• ASSIGNMENT
Scan the records for the word "NoticeReason". Return each line where it is found.

• PROVIDED DATA
+ + +
-- ==== Sys2Proof/Machine/Notice.lean ====
section
/-! DEFINITION. The Notice Unit: watches, queues, coalescing, drops and the pop (R156 to R166). -/

namespace Sys2Proof.Machine

/-! ## The notice record (section 11.2) -/

def NoticeKind.byte : NoticeKind → Byte
  | .keyChanged => 0x01 | .claimLost => 0x02 | .leaseWarning => 0x03 | .spaceLow => 0x04
  | .policyChanged => 0x05 | .policyDefaulted => 0x06 | .integrity => 0x07

def NoticeReason.byte : NoticeReason → Byte
  | .updated => 0x01 | .deleted => 0x02 | .expired => 0x03 | .locked => 0x04 | .revoked => 0x05
  | .suspect => 0x06 | .bad => 0x07 | .lost => 0x08 | .policy => 0x09

/-- The 16 bytes of a notice; a field not used holds its none value. -/
def Notice.bytes (n : Notice) : List Byte :=
  [n.kind.byte] ++ toBytes 1 (n.part.getD 0xFF) ++ toBytes 2 (n.key.getD 0xFFFF) ++ toBytes 4 (n.gen.getD 0)
    ++ toBytes 2 (n.txn.getD 0) ++ toBytes 1 ((n.source.map portNumber).getD 0xFF) ++ toBytes 1 (n.seg.getD 0xFF)
    ++ [(n.reason.map NoticeReason.byte).getD 0] ++ toBytes 1 n.count ++ [0, 0]

/-! ## The queue (R161, R162) -/

/-- A queued KEY_CHANGED of the same partition and key (R161). -/
def Notice.coalesces (n q : Notice) : Bool :=
  n.kind == .keyChanged && q.kind == .keyChanged && q.part == n.part && q.key == n.key

/-- The queued entry updated in place (R161). -/
def Notice.merged (n q : Notice) : Notice :=
  { q with gen := n.gen, source := n.source, reason := n.reason, count := saturate 255 q.count }

/-- The first entry that coalesces updated in place. -/
def mergeInto (n : Notice) : List Notice → List Notice
  | [] => []
  | q :: qs => if n.coalesces q then n.merged q :: qs else q :: mergeInto n qs

def queueCapacity : Nat := 16

/-- A notice placed: coalesced, added at the tail, or dropped (R161, R162). -/
def NoticePort.place (x : NoticePort) (n : Notice) : NoticePort :=
  if x.queue.any n.coalesces then { x with queue := mergeInto n x.queue }
  else if x.queue.length < queueCapacity then { x with queue := x.queue ++ [n] }
  else { x with overflow := true, lost := saturate 255 x.lost }

/-- A notice placed in a port's queue. -/
def placeNotice (p : Port) (n : Notice) (u : Units) : Units := u.setNotices p ((u.notices p).place n)

/-- Whether a port is among the recipients, by the shadow when the post is taken (R160, R165). -/
def Recipients.has (r : Recipients) (p : Port) (u : Units) : Bool :=
  match r with
  | .one q => q == p
  | .every => true
  | .authority => u.pu.shadow.authority p

/-- A notice placed for each recipient (R160). -/
def placeFor (sel : Port → Bool) (n : Notice) (u : Units) : Units :=
  allPorts.foldl (fun u p => if sel p then placeNotice p n u else u) u

/-- The first element that satisfies a test, and the list without it. -/
def takeFirst {α : Type} (t : α → Bool) : List α → Option (α × List α)
  | [] => none
  | x :: xs => if t x then some (x, xs) else (takeFirst t xs).map fun r => (r.1, x :: r.2)

/-- The oldest post of a unit is taken (R160). -/
def takePost (src : Poster) (u : Units) : Units :=
  match takeFirst (fun x => x.src == src) u.nu.posts with
  | none => u
  | some (x, rest) =>
    let u := { u with nu := { u.nu with posts := rest } }
    placeFor (fun p => x.dest.has p u) x.notice u

/-- A watch of the key or of the whole partition (R160). -/
def NoticePort.watching (x : NoticePort) (part key : Nat) : Bool :=
  x.watches.any fun w => w.part == part && (w.key == none || w.key == some key)

/-- The three tests of R160. -/
def ChangeReport.reaches (r : ChangeReport) (p : Port) (u : Units) : Bool :=
  p != r.source && (u.notices p).watching r.part r.key && u.pu.shadow.mayRead p r.part

/-- The KEY_CHANGED a report posts (R160). -/
def ChangeReport.notice (r : ChangeReport) : Notice :=
  { Notice.plain .keyChanged with
    part := some r.part, key := some r.key, gen := some r.gen, source := some r.source,
    reason := some (if r.deleted then .deleted else .updated), count := 1 }

/-- The oldest change report is taken (R160, R161). -/
def takeReport (u : Units) : Units :=
  match u.nu.reports with
  | [] => u
  | r :: rest =>
    let u := { u with nu := { u.nu with reports := rest } }
    placeFor (fun p => r.reaches p u) r.notice u

/-- A change report sent by a switch (R43, R44). -/
def sendReport (r : ChangeReport) (u : Units) : Units := { u with nu := { u.nu with reports := u.nu.reports ++ [r] } }

/-! ## Watches (R157 to R159) -/

def watchCapacity : Nat := 8

/-- WATCH: the duplicate test before the capacity test (R157). -/
def NoticePort.addWatch (x : NoticePort) (w : Watch) : NoticePort × ResultCode :=
  if x.watches.contains w then (x, .ok)
  else if watchCapacity ≤ x.watches.length then (x, .watchFull)
  else ({ x with watches := x.watches ++ [w] }, .ok)

/-- UNWATCH: exactly the watch named (R158). -/
def NoticePort.removeWatch (x : NoticePort) (w : Watch) : NoticePort × ResultCode :=
  if x.watches.contains w then ({ x with watches := x.watches.erase w }, .ok) else (x, .notFound)

/-- The oldest removal is taken: every watch it names that stands in the tables now (R159, log 54). -/
def takeRemoval (u : Units) : Units :=
  match u.nu.removals with
  | [] => u
  | r :: rest =>
    { u with nu := { u.nu with
        removals := rest,
        ports := u.nu.ports.map fun p x =>
          { x with watches := x.watches.filter fun w => !r.contains (p, w.part) } } }

/-! ## The pop and a port reset (R156, R163) -/

/-- NOTICE_POP: the port's state after it, and the outcome (R163). -/
def NoticePort.pop (x : NoticePort) : NoticePort × Posting :=
  match x.queue with
  | n :: rest =>
    ({ x with queue := rest },
     ⟨{ Results.zero with
          code := ResultCode.byte .ok, count := BitVec.ofNat 8 rest.length,
          flags := outputFlags false false true x.overflow, lost := BitVec.ofNat 8 x.lost }, n.bytes⟩)
  | [] =>
    ({ x with overflow := false, lost := 0 },
     Posting.okWith { Results.zero with
       flags := outputFlags false false false x.overflow, lost := BitVec.ofNat 8 x.lost })

/-- A port reset empties the port's watch table and queue and clears its overflow state; a CLAIM_LOST or LEASE_WARNING
of the port that has not been taken is gone with them (R156). -/
def resetNotices (p : Port) (u : Units) : Units :=
  let v := u.setNotices p ⟨[], [], false, 0⟩
  { v with nu := { v.nu with posts := v.nu.posts.filter (fun x => x.dest != .one p) } }

end Sys2Proof.Machine
end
+ + +
• RESPONSE TO THIS TASK
def NoticeReason.byte : NoticeReason → Byte
    ++ [(n.reason.map NoticeReason.byte).getD 0] ++ toBytes 1 n.count ++ [0, 0]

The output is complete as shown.